Task details:
From the first line to the last, write out the listing exactly.

Information supplied:
-- ==== Sys2Proof/Laws/Exec.lean ====
section
/-! SUPPORT. What `exec` answers for each command: its meaning, said once so that no proof unfolds the dispatcher. -/

namespace Sys2Proof.Machine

Reply:
-- ==== Sys2Proof/Laws/Exec.lean ====
section
/-! SUPPORT. What `exec` answers for each command: its meaning, said once so that no proof unfolds the dispatcher. -/

namespace Sys2Proof.Machine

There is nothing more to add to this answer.